Exercise objective:
Each line of the data below that includes the string "cause" must be copied.

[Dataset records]
# # # #

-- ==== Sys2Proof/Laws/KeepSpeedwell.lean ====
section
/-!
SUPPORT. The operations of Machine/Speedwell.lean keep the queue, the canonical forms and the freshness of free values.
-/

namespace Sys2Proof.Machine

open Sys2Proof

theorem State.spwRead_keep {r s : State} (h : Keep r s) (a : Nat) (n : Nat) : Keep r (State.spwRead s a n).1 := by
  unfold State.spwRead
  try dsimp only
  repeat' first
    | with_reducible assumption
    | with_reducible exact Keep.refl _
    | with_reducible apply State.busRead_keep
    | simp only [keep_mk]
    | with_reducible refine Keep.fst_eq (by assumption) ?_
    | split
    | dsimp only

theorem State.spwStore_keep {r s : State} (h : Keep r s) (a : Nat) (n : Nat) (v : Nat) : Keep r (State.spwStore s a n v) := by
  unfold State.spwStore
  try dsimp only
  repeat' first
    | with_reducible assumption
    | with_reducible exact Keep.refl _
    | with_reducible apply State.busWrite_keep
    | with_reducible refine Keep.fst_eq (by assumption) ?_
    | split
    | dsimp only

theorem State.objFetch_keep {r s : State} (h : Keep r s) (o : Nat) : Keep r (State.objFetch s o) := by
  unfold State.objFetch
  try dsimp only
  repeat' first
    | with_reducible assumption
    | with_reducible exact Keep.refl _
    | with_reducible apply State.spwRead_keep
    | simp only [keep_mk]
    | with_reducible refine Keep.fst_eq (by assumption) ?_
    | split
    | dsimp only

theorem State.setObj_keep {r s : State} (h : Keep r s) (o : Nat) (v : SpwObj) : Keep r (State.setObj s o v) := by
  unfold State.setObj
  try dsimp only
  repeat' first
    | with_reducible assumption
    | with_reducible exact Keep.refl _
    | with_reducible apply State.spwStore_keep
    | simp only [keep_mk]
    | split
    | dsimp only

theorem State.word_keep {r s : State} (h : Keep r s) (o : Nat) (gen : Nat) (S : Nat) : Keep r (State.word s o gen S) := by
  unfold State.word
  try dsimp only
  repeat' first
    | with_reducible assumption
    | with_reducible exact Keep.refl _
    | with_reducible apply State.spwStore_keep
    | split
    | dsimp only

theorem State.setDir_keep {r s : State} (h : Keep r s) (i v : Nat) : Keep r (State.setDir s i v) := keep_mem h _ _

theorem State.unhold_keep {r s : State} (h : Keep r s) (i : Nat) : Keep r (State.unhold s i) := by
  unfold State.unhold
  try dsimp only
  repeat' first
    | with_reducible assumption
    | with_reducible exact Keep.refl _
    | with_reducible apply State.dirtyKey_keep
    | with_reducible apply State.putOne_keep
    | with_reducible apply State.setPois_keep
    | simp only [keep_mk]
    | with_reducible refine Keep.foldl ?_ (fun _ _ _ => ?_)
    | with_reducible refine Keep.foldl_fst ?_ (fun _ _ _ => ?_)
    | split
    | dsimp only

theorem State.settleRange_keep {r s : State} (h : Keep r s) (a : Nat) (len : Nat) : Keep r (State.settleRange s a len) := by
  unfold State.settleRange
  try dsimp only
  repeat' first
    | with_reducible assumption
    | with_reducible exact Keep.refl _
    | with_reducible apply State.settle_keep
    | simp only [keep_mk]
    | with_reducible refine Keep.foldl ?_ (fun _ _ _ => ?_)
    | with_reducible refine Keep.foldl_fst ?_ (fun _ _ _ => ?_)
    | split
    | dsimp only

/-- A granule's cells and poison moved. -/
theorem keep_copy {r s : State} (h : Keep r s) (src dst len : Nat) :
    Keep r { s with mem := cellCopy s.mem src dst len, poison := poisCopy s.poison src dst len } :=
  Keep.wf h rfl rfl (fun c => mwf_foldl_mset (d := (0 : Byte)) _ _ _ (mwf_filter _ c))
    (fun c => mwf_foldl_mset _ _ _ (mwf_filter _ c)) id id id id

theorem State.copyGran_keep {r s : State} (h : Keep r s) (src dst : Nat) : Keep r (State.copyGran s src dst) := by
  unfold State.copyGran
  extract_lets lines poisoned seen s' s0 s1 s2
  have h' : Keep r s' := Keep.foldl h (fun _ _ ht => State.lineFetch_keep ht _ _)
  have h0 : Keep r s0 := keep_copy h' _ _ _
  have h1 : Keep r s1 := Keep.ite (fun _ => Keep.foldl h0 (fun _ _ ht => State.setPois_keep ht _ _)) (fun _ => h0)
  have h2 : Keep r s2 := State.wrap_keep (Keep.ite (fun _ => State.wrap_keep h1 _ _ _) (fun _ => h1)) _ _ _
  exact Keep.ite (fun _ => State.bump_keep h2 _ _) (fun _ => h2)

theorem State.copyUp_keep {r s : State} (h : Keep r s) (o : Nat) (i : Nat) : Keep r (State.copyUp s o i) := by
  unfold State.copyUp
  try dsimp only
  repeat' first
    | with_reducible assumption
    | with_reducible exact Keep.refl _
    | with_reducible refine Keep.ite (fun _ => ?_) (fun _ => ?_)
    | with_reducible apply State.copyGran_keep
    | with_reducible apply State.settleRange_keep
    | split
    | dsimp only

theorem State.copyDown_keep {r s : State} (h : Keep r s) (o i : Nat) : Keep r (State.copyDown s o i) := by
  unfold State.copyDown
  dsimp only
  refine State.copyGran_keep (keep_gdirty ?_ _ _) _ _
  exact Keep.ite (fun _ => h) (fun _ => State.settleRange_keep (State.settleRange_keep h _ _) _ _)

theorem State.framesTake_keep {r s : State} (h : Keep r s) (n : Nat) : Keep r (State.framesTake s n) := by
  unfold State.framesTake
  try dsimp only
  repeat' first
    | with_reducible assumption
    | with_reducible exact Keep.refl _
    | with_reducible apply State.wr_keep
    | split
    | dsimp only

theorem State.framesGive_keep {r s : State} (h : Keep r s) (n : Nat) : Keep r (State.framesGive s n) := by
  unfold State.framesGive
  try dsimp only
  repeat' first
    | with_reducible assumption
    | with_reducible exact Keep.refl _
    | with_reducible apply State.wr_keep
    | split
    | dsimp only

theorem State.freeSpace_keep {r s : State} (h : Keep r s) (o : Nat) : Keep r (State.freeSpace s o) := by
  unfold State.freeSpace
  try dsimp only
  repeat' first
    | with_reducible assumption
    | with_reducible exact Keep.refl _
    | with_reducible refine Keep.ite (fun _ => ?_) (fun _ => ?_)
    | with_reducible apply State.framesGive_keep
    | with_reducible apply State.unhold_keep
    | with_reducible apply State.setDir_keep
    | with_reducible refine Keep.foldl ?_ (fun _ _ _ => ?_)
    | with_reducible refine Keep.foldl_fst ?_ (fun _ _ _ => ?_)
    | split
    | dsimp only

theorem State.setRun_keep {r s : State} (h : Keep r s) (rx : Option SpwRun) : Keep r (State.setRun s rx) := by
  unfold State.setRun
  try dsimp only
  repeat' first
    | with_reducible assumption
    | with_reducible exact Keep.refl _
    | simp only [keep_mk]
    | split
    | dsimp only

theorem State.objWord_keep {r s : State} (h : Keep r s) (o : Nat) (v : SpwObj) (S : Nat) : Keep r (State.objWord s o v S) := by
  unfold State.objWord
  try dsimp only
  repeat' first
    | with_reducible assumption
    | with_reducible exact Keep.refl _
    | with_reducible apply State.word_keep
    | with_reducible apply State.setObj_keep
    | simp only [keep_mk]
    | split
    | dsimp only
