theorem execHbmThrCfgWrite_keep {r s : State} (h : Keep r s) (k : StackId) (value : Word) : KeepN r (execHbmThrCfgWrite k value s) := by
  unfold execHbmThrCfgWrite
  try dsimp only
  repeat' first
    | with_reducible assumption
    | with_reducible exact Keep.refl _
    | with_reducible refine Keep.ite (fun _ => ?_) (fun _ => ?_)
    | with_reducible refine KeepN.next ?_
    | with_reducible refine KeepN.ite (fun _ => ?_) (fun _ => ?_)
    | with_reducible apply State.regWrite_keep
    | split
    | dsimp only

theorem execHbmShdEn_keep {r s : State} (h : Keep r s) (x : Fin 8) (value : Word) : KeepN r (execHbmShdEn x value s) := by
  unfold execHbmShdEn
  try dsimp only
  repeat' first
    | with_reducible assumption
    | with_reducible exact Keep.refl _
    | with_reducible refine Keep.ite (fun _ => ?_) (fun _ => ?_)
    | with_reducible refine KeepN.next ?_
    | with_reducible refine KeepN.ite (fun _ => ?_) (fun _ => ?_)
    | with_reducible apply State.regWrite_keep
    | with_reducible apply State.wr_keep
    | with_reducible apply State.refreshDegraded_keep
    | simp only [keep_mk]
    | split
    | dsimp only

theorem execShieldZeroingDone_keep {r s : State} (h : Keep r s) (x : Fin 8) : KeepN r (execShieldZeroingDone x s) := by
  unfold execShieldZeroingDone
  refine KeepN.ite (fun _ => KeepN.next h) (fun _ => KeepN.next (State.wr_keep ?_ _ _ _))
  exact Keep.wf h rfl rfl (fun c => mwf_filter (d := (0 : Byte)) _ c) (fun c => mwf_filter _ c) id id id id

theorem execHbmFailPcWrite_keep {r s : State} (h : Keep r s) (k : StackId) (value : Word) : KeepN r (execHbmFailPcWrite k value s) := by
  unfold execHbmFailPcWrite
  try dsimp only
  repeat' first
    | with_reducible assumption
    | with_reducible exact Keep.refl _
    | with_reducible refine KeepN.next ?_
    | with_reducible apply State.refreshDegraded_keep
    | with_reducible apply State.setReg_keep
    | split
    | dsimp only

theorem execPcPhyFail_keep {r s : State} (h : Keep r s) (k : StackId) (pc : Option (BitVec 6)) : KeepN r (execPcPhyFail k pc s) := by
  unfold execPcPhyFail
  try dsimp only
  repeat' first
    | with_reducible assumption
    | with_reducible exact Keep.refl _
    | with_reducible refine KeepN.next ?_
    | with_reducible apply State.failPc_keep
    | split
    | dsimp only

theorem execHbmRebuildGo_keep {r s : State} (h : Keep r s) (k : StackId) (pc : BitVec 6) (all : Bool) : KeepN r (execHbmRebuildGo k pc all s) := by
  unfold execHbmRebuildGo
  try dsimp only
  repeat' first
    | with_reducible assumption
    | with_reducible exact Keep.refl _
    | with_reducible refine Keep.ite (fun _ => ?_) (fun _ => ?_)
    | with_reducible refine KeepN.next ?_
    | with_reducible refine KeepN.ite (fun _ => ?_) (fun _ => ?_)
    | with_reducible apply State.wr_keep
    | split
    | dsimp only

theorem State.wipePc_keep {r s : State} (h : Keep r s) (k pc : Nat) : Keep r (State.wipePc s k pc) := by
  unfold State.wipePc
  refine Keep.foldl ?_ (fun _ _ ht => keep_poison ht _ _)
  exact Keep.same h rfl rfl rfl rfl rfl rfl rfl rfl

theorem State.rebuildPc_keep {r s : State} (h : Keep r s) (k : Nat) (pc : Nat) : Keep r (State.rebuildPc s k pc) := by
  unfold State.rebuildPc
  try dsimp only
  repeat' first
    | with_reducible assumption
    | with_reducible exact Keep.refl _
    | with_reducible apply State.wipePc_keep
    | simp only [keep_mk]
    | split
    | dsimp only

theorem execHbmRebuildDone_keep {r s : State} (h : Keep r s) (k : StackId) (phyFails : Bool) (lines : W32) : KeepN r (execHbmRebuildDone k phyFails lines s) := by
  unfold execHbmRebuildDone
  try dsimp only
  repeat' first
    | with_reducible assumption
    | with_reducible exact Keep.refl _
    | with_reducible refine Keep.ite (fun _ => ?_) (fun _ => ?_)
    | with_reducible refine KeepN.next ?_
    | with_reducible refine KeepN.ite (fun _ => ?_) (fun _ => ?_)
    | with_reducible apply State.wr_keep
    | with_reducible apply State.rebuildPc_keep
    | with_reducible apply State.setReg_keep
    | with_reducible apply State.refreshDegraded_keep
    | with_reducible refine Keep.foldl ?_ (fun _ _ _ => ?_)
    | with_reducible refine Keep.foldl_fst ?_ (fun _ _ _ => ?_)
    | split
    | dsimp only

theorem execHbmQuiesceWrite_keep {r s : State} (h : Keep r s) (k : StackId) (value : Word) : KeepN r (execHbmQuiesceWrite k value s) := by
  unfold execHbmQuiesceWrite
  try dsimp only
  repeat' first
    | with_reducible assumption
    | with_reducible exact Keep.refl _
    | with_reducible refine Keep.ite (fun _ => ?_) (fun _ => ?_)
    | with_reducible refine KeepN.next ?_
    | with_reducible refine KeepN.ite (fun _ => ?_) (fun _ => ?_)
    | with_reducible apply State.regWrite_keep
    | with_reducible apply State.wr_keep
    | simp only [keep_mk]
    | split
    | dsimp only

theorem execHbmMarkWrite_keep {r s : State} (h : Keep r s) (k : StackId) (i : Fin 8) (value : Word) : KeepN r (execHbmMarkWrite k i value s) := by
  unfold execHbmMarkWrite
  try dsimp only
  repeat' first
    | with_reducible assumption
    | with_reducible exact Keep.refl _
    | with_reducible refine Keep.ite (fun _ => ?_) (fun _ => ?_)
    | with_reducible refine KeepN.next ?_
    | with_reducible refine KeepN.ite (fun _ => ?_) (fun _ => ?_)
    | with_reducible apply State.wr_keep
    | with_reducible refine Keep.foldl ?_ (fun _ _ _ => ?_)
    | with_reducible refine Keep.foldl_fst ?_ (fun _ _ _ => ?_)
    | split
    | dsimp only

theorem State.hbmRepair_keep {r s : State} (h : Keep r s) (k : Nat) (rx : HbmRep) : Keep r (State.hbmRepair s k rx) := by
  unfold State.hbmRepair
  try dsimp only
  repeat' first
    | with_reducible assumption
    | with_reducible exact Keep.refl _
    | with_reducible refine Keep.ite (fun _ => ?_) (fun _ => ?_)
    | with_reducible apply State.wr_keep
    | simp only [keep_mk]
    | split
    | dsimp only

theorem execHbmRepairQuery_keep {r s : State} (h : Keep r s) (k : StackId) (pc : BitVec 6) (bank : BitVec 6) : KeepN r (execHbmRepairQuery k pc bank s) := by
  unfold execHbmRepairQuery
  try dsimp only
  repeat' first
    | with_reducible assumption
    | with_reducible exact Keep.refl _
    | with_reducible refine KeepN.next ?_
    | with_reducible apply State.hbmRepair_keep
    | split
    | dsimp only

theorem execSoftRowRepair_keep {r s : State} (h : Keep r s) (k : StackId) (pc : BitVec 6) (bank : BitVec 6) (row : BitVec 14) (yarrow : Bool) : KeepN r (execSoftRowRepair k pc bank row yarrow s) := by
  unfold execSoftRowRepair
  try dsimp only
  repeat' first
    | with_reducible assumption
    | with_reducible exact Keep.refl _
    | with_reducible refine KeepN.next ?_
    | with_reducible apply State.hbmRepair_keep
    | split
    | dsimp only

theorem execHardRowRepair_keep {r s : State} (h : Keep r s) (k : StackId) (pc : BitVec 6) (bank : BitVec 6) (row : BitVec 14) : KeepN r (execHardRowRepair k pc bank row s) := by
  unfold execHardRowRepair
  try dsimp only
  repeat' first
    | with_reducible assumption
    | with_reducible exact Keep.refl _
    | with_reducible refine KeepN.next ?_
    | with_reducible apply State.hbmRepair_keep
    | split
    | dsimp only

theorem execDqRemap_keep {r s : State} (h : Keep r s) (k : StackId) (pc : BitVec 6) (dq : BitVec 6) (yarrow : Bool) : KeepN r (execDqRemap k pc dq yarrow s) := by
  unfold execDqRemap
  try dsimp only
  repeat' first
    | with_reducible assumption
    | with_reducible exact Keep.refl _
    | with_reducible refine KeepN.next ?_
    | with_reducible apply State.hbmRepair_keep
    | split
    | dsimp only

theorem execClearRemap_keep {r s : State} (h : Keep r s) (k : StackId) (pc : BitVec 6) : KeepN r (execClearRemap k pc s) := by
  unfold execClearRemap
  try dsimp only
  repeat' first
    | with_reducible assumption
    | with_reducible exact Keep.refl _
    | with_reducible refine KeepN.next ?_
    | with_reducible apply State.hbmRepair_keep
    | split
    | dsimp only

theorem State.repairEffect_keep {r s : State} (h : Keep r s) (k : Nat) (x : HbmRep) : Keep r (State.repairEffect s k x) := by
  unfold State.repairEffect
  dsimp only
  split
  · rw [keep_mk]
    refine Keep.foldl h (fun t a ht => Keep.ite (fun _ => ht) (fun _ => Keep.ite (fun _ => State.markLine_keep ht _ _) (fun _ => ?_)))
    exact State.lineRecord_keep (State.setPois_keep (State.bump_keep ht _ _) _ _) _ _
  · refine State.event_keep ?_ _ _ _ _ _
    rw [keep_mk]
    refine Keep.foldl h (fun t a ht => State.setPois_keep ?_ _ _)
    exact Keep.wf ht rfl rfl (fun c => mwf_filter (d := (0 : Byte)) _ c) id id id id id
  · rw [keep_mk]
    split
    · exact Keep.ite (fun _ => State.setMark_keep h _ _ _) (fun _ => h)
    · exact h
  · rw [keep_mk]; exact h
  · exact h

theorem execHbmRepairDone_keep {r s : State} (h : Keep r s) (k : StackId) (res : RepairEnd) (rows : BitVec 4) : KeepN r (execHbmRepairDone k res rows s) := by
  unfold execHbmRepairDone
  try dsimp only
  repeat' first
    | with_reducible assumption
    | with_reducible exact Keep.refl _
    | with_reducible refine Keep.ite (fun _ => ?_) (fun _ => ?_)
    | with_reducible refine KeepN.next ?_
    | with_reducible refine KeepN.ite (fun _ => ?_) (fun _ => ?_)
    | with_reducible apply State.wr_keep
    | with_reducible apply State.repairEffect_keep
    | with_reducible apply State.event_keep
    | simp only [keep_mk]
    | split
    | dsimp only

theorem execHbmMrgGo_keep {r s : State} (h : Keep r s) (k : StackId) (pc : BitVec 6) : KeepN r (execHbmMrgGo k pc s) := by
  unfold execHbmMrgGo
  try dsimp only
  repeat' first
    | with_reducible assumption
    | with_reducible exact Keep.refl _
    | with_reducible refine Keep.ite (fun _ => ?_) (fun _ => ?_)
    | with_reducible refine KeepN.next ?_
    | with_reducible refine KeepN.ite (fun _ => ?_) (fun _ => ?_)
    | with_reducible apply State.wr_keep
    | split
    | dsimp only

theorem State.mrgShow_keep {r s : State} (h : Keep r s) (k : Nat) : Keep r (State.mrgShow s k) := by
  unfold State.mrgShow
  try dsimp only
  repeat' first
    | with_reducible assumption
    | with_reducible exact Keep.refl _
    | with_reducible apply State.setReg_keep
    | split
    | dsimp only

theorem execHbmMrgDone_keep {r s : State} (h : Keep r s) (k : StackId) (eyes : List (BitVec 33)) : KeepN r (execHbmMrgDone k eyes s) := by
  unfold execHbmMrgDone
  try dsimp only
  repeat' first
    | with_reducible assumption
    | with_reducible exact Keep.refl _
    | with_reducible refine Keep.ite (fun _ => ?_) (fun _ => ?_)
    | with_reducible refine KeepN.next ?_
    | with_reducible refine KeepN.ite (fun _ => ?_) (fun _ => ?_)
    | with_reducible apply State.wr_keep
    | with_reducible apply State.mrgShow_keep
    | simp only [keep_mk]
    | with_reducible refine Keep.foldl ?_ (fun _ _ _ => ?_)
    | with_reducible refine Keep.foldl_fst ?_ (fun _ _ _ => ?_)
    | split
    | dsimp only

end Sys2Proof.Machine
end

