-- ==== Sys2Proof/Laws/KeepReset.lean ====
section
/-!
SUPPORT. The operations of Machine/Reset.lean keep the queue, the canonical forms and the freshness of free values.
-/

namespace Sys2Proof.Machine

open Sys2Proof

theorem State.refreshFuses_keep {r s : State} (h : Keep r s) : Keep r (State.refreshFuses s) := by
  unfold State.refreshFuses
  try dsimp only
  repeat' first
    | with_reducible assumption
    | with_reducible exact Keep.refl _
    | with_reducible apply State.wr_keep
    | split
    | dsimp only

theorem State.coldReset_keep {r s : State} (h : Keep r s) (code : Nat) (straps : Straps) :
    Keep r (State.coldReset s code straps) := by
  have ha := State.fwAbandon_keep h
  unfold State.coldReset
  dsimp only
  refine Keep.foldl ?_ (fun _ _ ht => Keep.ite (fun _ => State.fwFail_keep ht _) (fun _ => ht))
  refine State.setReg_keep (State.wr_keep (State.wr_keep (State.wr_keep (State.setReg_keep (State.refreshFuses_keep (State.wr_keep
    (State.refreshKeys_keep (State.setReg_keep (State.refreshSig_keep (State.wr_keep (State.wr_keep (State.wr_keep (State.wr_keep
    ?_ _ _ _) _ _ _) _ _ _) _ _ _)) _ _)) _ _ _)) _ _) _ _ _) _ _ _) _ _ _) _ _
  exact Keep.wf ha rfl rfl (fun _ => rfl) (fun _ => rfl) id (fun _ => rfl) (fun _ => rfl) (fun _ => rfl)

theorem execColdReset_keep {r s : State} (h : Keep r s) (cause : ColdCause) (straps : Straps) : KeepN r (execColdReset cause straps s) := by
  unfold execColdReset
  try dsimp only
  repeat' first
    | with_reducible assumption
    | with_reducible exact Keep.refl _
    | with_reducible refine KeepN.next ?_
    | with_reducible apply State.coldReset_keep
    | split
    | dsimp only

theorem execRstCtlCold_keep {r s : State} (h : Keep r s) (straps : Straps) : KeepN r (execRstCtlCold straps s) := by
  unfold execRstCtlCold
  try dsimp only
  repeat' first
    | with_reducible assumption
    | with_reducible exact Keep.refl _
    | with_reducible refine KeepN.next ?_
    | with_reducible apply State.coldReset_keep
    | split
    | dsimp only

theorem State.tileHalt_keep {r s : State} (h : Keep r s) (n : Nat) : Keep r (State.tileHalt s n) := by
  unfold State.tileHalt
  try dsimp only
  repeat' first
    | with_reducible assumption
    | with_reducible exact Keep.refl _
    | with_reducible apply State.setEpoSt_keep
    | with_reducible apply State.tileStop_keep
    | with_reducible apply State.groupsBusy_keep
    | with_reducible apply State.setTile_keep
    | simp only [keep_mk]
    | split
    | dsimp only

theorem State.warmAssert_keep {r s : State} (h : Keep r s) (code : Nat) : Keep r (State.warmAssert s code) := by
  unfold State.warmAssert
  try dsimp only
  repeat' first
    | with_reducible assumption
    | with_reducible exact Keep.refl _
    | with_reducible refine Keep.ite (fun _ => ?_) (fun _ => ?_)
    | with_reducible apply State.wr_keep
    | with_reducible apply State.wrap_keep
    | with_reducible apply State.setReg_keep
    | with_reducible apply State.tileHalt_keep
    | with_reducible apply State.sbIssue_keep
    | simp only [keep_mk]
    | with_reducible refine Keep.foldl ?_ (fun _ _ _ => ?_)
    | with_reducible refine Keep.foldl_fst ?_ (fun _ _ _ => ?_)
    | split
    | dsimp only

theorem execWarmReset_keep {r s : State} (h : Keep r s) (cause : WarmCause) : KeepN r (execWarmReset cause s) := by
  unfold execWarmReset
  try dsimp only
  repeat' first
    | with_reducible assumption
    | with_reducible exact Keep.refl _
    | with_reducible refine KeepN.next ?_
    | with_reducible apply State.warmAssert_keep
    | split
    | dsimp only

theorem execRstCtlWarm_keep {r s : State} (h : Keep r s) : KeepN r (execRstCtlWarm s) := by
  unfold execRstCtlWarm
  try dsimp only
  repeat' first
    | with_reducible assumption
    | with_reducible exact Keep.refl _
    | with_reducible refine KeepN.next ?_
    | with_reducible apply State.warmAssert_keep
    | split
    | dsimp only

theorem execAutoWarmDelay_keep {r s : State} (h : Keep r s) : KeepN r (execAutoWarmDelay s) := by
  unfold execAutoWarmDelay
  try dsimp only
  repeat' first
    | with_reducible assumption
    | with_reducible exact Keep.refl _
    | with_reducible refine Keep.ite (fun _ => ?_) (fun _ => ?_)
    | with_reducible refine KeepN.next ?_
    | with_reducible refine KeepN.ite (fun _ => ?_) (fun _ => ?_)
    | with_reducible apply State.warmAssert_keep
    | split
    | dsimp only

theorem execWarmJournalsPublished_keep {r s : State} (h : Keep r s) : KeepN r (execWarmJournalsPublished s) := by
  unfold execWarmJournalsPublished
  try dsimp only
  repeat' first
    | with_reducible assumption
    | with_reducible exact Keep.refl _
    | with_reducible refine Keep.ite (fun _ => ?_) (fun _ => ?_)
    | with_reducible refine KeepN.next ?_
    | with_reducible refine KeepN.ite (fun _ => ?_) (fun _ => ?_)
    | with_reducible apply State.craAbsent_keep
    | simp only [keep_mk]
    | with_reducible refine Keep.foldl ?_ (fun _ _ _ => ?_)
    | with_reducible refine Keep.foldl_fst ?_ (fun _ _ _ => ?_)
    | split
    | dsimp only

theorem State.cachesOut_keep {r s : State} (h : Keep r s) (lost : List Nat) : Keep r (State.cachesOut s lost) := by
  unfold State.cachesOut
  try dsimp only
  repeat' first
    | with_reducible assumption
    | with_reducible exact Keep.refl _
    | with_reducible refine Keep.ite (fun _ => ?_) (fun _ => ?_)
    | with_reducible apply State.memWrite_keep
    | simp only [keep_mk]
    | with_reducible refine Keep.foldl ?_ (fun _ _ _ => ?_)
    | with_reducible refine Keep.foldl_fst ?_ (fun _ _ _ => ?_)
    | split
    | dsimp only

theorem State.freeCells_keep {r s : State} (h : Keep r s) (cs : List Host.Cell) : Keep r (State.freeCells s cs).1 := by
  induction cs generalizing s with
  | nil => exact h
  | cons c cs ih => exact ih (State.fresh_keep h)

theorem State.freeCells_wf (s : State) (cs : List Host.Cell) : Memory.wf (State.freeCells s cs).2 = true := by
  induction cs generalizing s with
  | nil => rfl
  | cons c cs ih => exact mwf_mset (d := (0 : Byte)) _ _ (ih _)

# # # #

Answer area:
theorem execColdReset_keep {r s : State} (h : Keep r s) (cause : ColdCause) (straps : Straps) : KeepN r (execColdReset cause straps s) := by
theorem execWarmReset_keep {r s : State} (h : Keep r s) (cause : WarmCause) : KeepN r (execWarmReset cause s) := by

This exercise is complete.